Par ailleurs, si l’on considère les publications des éditeurs étrangers sur le poème de Lucain, on peut là encore constater qu’il manque une édition véritablement critique de l’épopée. En effet, pour la qualité du texte établi, seuls deux travaux ont marqué un véritable progrès dans le travail de critique textuelle : il s’agit de celui de D. R. Shackleton Bailey (1988) ainsi que celui, plus récent, de G. Luck (2009).
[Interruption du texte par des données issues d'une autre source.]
/-- The IMM prefix an instruction carries. -/
def Instr.immOf : Instr → Option (BitVec 25)
  | .powerOnReset => none
  | .warmReset => none
  | .powerSample _ => none
  | .dramRefresh _ _ => none
  | .dhTrain _ _ _ => none
  | .dhTrainDone _ _ => none
  | .dhEnable _ _ _ => none
  | .dhFrameStart _ => none
  | .hgHtail _ _ => none
  | .taskAcceptance => none
  | .agingStep => none
  | .evminReservation => none
  | .taskDispatch => none
  | .bundlePlacement _ => none
  | .fastPathPlacement _ => none
  | .stealRequest _ => none
  | .bundleEviction _ => none
  | .bundleRestore _ _ _ => none
  | .workQueueTailObserve _ => none
  | .workQueueLaunch _ => none
  | .taskCompletion _ => none
  | .frameToken _ => none
  | .traceStart _ => none
  | .traceStop _ => none
  | .hgPolicy _ _ => none
  | .hgQtcount _ _ => none
  | .hgFkill _ _ => none
  | .backwaterFullReport => none
  | .hostIrq _ _ => none
  | .mstOwn _ _ => none
  | .registerWrite _ _ _ => none
  | .hostMemoryWrite _ _ => none
  | .hostMemoryRead _ _ => none
  | .hostAtomic _ _ _ _ _ => none
  | .lineLeaseExpiry _ _ => none
  | .crossDieWriteApply _ => none
  | .writeAcknowledge _ => none
  | .readRequestServe _ _ => none
  | .loadDataReturn _ _ _ _ => none
  | .walkComplete _ _ _ => none
  | .uncorrectableMemoryError _ _ => none
  | .scratchpadSoftError _ _ _ _ => none
  | .ackOverdue _ => none
  | .watchTimeout _ _ _ => none
  | .strandWake _ _ _ => none
  | .rwrDeposit _ => none
  | .mailboxAccept _ _ => none
  | .mxMma _ _ => none
  | .mxMmac _ _ => none
  | .ssbScan _ _ => none
  | .ceCopy _ _ => none
  | .qeQuant _ _ => none
  | .engineCommandComplete _ _ _ => none
  | .engctlResume _ _ _ => none
  | .engctlAbandon _ _ _ => none
  | .mxringTailObserve _ _ => none
  | .weirAdmit _ => none
  | .flumeRaster _ => none
  | .flumeDepth _ => none
  | .flumeBlend _ => none
  | .flumeTessellator _ => none
  | .flumeTextureFilter _ => none
  | .flumeTraversal _ => none
  | .flumeReprojection _ => none
  | .flumeSieve _ => none
  | .sieveAgeFlush _ => none
  | .queueRoomResume _ => none
  | .orderDomainAdvance _ => none
  | .traversalTask _ => none
  | .flDom _ _ _ => none
  | .pair _ => none
  | .pairAck _ => none
  | .migrate _ => none
  | .migrateDone _ => none
  | .move _ => none
  | .moveData _ _ _ => none
  | .stepAck _ => none
  | .release _ => none
  | .cisternStep => none
  | .companionSurpriseDown => none
  | .companionUnresponsive => none
  | .azRetrain _ _ => none
  | .azClrpart _ _ => none
  | .partClearDone => none
  | .hostLinkDown => none
  | .i3cTargetReset => none
  | .mgDbg _ _ => none
  | .mgPwrReq _ _ => none
  | .retentionEntry => none
  | .idleEntry => none
  | .mgHalt _ _ => none
  | .mgHaltResume _ _ => none
  | .blobTransition _ _ => none
  | .blobConfiguration _ _ => none
  | .contextCapture _ _ => none
  | .taskEnd _ => none
  | .dumpWrite _ => none
  | .saluAdd _ _ _ => none
  | .saluSub _ _ _ => none
  | .saluMul _ _ _ => none
  | .saluMulhs _ _ _ => none
  | .saluMulhu _ _ _ => none
  | .saluAnd _ _ _ => none
  | .saluOr _ _ _ => none
  | .saluXor _ _ _ => none
  | .saluShl _ _ _ => none
  | .saluShr _ _ _ => none
  | .saluSar _ _ _ => none
  | .saluMin _ _ _ => none
  | .saluMax _ _ _ => none
  | .saluMinu _ _ _ => none
  | .saluMaxu _ _ _ => none
  | .saluSlt _ _ _ => none
  | .saluiAdd x _ _ _ => x
  | .saluiSub x _ _ _ => x
  | .saluiMul x _ _ _ => x
  | .saluiMulhs x _ _ _ => x
  | .saluiMulhu x _ _ _ => x
  | .saluiAnd x _ _ _ => x
  | .saluiOr x _ _ _ => x
  | .saluiXor x _ _ _ => x
  | .saluiShl x _ _ _ => x
  | .saluiShr x _ _ _ => x
  | .saluiSar x _ _ _ => x
  | .saluiMin x _ _ _ => x
  | .saluiMax x _ _ _ => x
  | .saluiMinu x _ _ _ => x
  | .saluiMaxu x _ _ _ => x
  | .saluiSlt x _ _ _ => x
  | .li x _ _ => x
  | .lih _ _ => none
  | .sbitPopc _ _ => none
  | .sbitClz _ _ => none
  | .sbitCtz _ _ => none
  | .sbitBrev _ _ => none
  | .bfx _ _ _ => none
  | .bfi _ _ _ => none
  | .sextb _ _ => none
  | .sexth _ _ => none
  | .zextb _ _ => none
  | .zexth _ _ => none
  | .div _ _ _ _ => none
  | .divu _ _ _ _ => none
  | .rem _ _ _ _ => none
  | .remu _ _ _ _ => none
  | .scmpEq _ _ _ => none
  | .scmpNe _ _ _ => none
  | .scmpLt _ _ _ => none
  | .scmpLe _ _ _ => none
  | .scmpGt _ _ _ => none
  | .scmpGe _ _ _ => none
  | .scmpLtu _ _ _ => none
  | .scmpLeu _ _ _ => none
  | .scmpGtu _ _ _ => none
  | .scmpGeu _ _ _ => none
  | .scmpiEq x _ _ _ => x
  | .scmpiNe x _ _ _ => x
  | .scmpiLt x _ _ _ => x
  | .scmpiLe x _ _ _ => x
  | .scmpiGt x _ _ _ => x
  | .scmpiGe x _ _ _ => x
  | .scmpiLtu x _ _ _ => x
  | .scmpiLeu x _ _ _ => x
  | .scmpiGtu x _ _ _ => x
  | .scmpiGeu x _ _ _ => x
  | .pand _ _ _ => none
  | .por _ _ _ => none
  | .pxor _ _ _ => none
  | .pandn _ _ _ => none
  | .porn _ _ _ => none
  | .pnot _ _ => none
  | .pmov _ _ => none
  | .pclr _ => none
  | .pset _ => none
  | .sel _ _ _ _ _ => none
  | .bcasts _ _ => none
  | .extr _ _ _ => none
  | .insr _ _ _ => none
  | .crd _ _ => none
  | .cwr _ _ => none
  | .srd _ _ => none
  | .movs _ _ => none
  | .movv _ _ => none
  | .prd _ _ => none
  | .pwr _ _ => none
  | .valuAdd _ _ _ _ => none
  | .valuSub _ _ _ _ => none
  | .valuMul _ _ _ _ => none
  | .valuMulhs _ _ _ _ => none
  | .valuMulhu _ _ _ _ => none
  | .valuAdds _ _ _ _ => none
  | .valuSubs _ _ _ _ => none
  | .valuAddus _ _ _ _ => none
  | .valuSubus _ _ _ _ => none
  | .valuMin _ _ _ _ => none
  | .valuMax _ _ _ _ => none
  | .valuMinu _ _ _ _ => none
  | .valuMaxu _ _ _ _ => none
  | .valuAbs _ _ _ => none
  | .valuNeg _ _ _ => none
  | .valuAbsd _ _ _ _ => none
  | .valuiAdd _ x _ _ _ => x
  | .valuiSub _ x _ _ _ => x
  | .valuiMul _ x _ _ _ => x
  | .valuiMulhs _ x _ _ _ => x
  | .valuiMulhu _ x _ _ _ => x
  | .valuiAdds _ x _ _ _ => x
  | .valuiSubs _ x _ _ _ => x
  | .valuiAddus _ x _ _ _ => x
  | .valuiSubus _ x _ _ _ => x
  | .valuiMin _ x _ _ _ => x
  | .valuiMax _ x _ _ _ => x
  | .valuiMinu _ x _ _ _ => x
  | .valuiMaxu _ x _ _ _ => x
  | .valuiAbsd _ x _ _ _ => x
  | .vmadMad _ _ _ _ => none
  | .vmadMsb _ _ _ _ => none
  | .vmadMads _ _ _ _ => none
  | .vmadMadI16 _ _ _ _ => none
  | .vmadMadI8 _ _ _ _ => none
  | .vdot2 _ _ _ _ => none
  | .vdot4 _ _ _ _ => none
  | .vdot4u _ _ _ _ => none
  | .vcmpEq _ _ _ _ => none
  | .vcmpNe _ _ _ _ => none
  | .vcmpLt _ _ _ _ => none
  | .vcmpLe _ _ _ _ => none
  | .vcmpGt _ _ _ _ => none
  | .vcmpGe _ _ _ _ => none
  | .vcmpLtu _ _ _ _ => none
  | .vcmpLeu _ _ _ _ => none
  | .vcmpGtu _ _ _ _ => none
  | .vcmpGeu _ _ _ _ => none
  | .vcmpEqI16 _ _ _ _ => none
  | .vcmpLtI16 _ _ _ _ => none
  | .vcmpLtuI16 _ _ _ _ => none
  | .vcmpEqI8 _ _ _ _ => none
  | .vcmpLtI8 _ _ _ _ => none
  | .vcmpLtuI8 _ _ _ _ => none
  | .perm _ _ _ _ => none
  | .shuf _ _ _ _ => none
  | .rot _ _ _ _ => none
  | .ext _ _ _ _ => none
  | .ins _ _ _ _ => none
  | .zip _ _ _ _ => none
  | .unzip _ _ _ _ => none
  | .vpackAdd _ _ _ _ _ => none
  | .vpackSub _ _ _ _ _ => none
  | .vpackAdds _ _ _ _ _ => none
  | .vpackSubs _ _ _ _ _ => none
  | .vpackAddus _ _ _ _ _ => none
  | .vpackSubus _ _ _ _ _ => none
  | .vpackMin _ _ _ _ _ => none
  | .vpackMax _ _ _ _ _ => none
  | .redadd _ _ _ => none
  | .redmin _ _ _ => none
  | .redmax _ _ _ => none
  | .redminu _ _ _ => none
  | .redmaxu _ _ _ => none
  | .redand _ _ _ => none
  | .redor _ _ _ => none
  | .redxor _ _ _ => none
  | .redaddF32 _ _ _ => none
  | .redminF32 _ _ _ => none
  | .redmaxF32 _ _ _ => none
  | .vbitAnd _ _ _ _ => none
  | .vbitOr _ _ _ _ => none
  | .vbitXor _ _ _ _ => none
  | .vbitAndn _ _ _ _ => none
  | .vbitNot _ _ _ => none
  | .vbitShl _ _ _ _ => none
  | .vbitShr _ _ _ _ => none
  | .vbitSar _ _ _ _ => none
  | .vbitShlI16 _ _ _ _ => none
  | .vbitShrI16 _ _ _ _ => none
  | .vbitSarI16 _ _ _ _ => none
  | .vbitPopc _ _ _ => none
  | .vbitClz _ _ _ => none
  | .vbitBrev _ _ _ => none
  | .vsel _ _ _ _ _ _ => none
  | .fadd _ _ _ _ => none
  | .fsub _ _ _ _ => none
  | .fmul _ _ _ _ => none
  | .fmin _ _ _ _ => none
  | .fmax _ _ _ _ => none
  | .fabs _ _ _ => none
  | .fneg _ _ _ => none
  | .fsgn _ _ _ _ => none
  | .fma _ _ _ _ => none
  | .fms _ _ _ _ => none
  | .fnma _ _ _ _ => none
  | .fnms _ _ _ _ => none
  | .fcmpF32Eq _ _ _ _ => none
  | .fcmpF32Ne _ _ _ _ => none
  | .fcmpF32Lt _ _ _ _ => none
  | .fcmpF32Le _ _ _ _ => none
  | .fcmpF32Gt _ _ _ _ => none
  | .fcmpF32Ge _ _ _ _ => none
  | .fcmpF32Unord _ _ _ _ => none
  | .fcmpF32Ord _ _ _ _ => none
  | .fcmpF16Eq _ _ _ _ => none
  | .fcmpF16Lt _ _ _ _ => none
  | .fcmpF16Le _ _ _ _ => none
  | .fcmpF16Unord _ _ _ _ => none
  | .fcmpBf16Eq _ _ _ _ => none
  | .fcmpBf16Lt _ _ _ _ => none
  | .fcmpBf16Le _ _ _ _ => none
  | .fcmpBf16Unord _ _ _ _ => none
  | .rcp _ _ _ _ => none
  | .rsq _ _ _ _ => none
  | .sqrt _ _ _ _ => none
  | .exp2 _ _ _ _ => none
  | .log2 _ _ _ _ => none
  | .sinpi _ _ _ _ => none
  | .cospi _ _ _ _ => none
  | .tanh _ _ _ _ => none
  | .fdiv _ _ _ _ _ => none
  | .fcvt _ _ _ _ _ _ => none
  | .frnd _ _ _ _ _ => none
  | .fclass _ _ _ _ => none
  | .dot2F16 _ _ _ _ => none
  | .dot2Bf16 _ _ _ _ => none
  | .dot4E5m2 _ _ _ _ => none
  | .dot4E4m3 _ _ _ _ => none
  | .dot4I8 _ _ _ _ => none
  | .dot8I4 _ _ _ _ => none
  | .falu16Fadd _ _ _ _ _ => none
  | .falu16Fsub _ _ _ _ _ => none
  | .falu16Fmul _ _ _ _ _ => none
  | .falu16Fmin _ _ _ _ _ => none
  | .falu16Fmax _ _ _ _ _ => none
  | .falu16Fma _ _ _ _ _ => none
  | .falu16Fabs _ _ _ _ => none
  | .falu16Fneg _ _ _ _ => none
  | .br x _ => x
  | .brp x _ _ _ => x
  | .call x _ => x
  | .jr _ => none
  | .jalr _ => none
  | .ret => none
  | .retPair _ => none
  | .rcv => none
  | .exit => none
  | .yield => none
  | .sleep _ => none
  | .lds x _ _ _ _ _ _ _ => x
  | .ldv _ x _ _ _ _ _ _ _ => x
  | .ldg _ x _ _ _ _ => x
  | .sts x _ _ _ _ _ _ => x
  | .stv _ x _ _ _ _ _ _ => x
  | .stg _ x _ _ _ => x
  | .pref x _ _ => x
  | .atomAdd x _ _ _ _ _ => x
  | .atomMin x _ _ _ _ _ => x
  | .atomMax x _ _ _ _ _ => x
  | .atomMinu x _ _ _ _ _ => x
  | .atomMaxu x _ _ _ _ _ => x
  | .atomAnd x _ _ _ _ _ => x
  | .atomOr x _ _ _ _ _ => x
  | .atomXor x _ _ _ _ _ => x
  | .atomXchg x _ _ _ _ _ => x
  | .atomCas x _ _ _ _ _ => x
  | .atomvAdd x _ _ _ _ _ => x
  | .atomvMin x _ _ _ _ _ => x
  | .atomvMax x _ _ _ _ _ => x
  | .atomvMinu x _ _ _ _ _ => x
  | .atomvMaxu x _ _ _ _ _ => x
  | .atomvAnd x _ _ _ _ _ => x
  | .atomvOr x _ _ _ _ _ => x
  | .atomvXor x _ _ _ _ _ => x
  | .atomvXchg x _ _ _ _ _ => x
  | .atomvCas x _ _ _ _ _ => x
  | .atomvXchgW128 x _ _ _ _ _ => x
  | .atomvCasW128 x _ _ _ _ _ => x
  | .mwatch x _ => x
  | .fenceAcq _ => none
  | .fenceRel _ => none
  | .fenceFull _ => none
  | .mwait => none
  | .bnew _ _ => none
  | .bjoin _ _ => none
  | .bleave => none
  | .binfo _ _ => none
  | .barInit _ _ => none
  | .barSync _ _ _ => none
  | .barArrive _ _ _ => none
  | .barExpect _ _ => none
  | .barQuery _ _ _ => none
  | .ballot _ _ _ => none
  | .any _ _ => none
  | .all _ _ => none
  | .bcast _ _ _ => none
  | .radd _ _ _ _ => none
  | .rmin _ _ _ _ => none
  | .rmax _ _ _ _ => none
  | .scanadd _ _ _ _ => none
  | .rwrScalar _ _ _ => none
  | .rwrVector _ _ _ => none
  | .rwait _ => none
  | .qsend _ _ _ => none
  | .qrecv _ _ => none
  | .flagSet _ => none
  | .flagClr _ => none
  | .flagWait _ => none
  | .flagTest _ _ => none
  | .wbases _ => none
  | .wbasev _ => none
  | .xacqs _ => none
  | .xacqv _ => none
  | .xrels _ => none
  | .xrelv _ => none
  | .tresv _ _ => none
  | .trel _ => none
  | .tstat _ _ => none
  | .twait _ _ => none
  | .engqMx _ => none
  | .engqCe _ => none
  | .engqSsb _ => none
  | .engqQe _ => none
  | .fork _ _ _ => none
  | .rdv _ _ => none
  | .specEpoch _ _ => none
  | .specCommit _ _ => none
  | .specCancel _ _ => none
  | .flcall _ _ _ => none
  | .flwait _ => none
  | .take _ _ _ => none
  | .skip _ _ => none
  | .tspawn _ _ => none
  | .tsignal _ => none
  | .tqrd _ _ _ => none
  | .csrr _ _ => none
  | .csrw _ _ => none
  | .trap _ => none
  | .eret => none
  | .cclr _ => none
  | .bkpt _ => none
  | .tmark _ _ => none
  | .isync => none
  | .l1inv _ _ => none
  | .tlbinv _ _ _ => none
  | .shoot _ _ _ => none
  | .rdcinv _ _ => none
  | .powerLoss => none
  | .companionLinkUp => none
  | .companionAtomicop _ _ _ _ _ => none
La première de ces éditions est, en quelque sorte, une tumultuaria editio : le philologue anglais a compilé de nombreuses conjectures proposées pour éclaircir certains passages du texte où les leçons transmises par les manuscrits sont insuffisantes, et a su le plus souvent choisir la bonne conjecture, ou en proposer une de son invention lorsque cela s’imposait. Toutefois, outre l’absence de traduction, on peut regretter le caractère inégal de son travail, le philologue n’ayant pas porté son attention sur toutes les difficultés posées par l’épopée de Lucain. En outre, si Shackleton Bailey a pris soin de noter, dans son apparat critique, un certain nombre de propositions faites

587 Les passages concernés sont les suivants : II, 262, II, 426, II, 541, II 665 (où Bourgery signale quatre conjectures) et II, 703.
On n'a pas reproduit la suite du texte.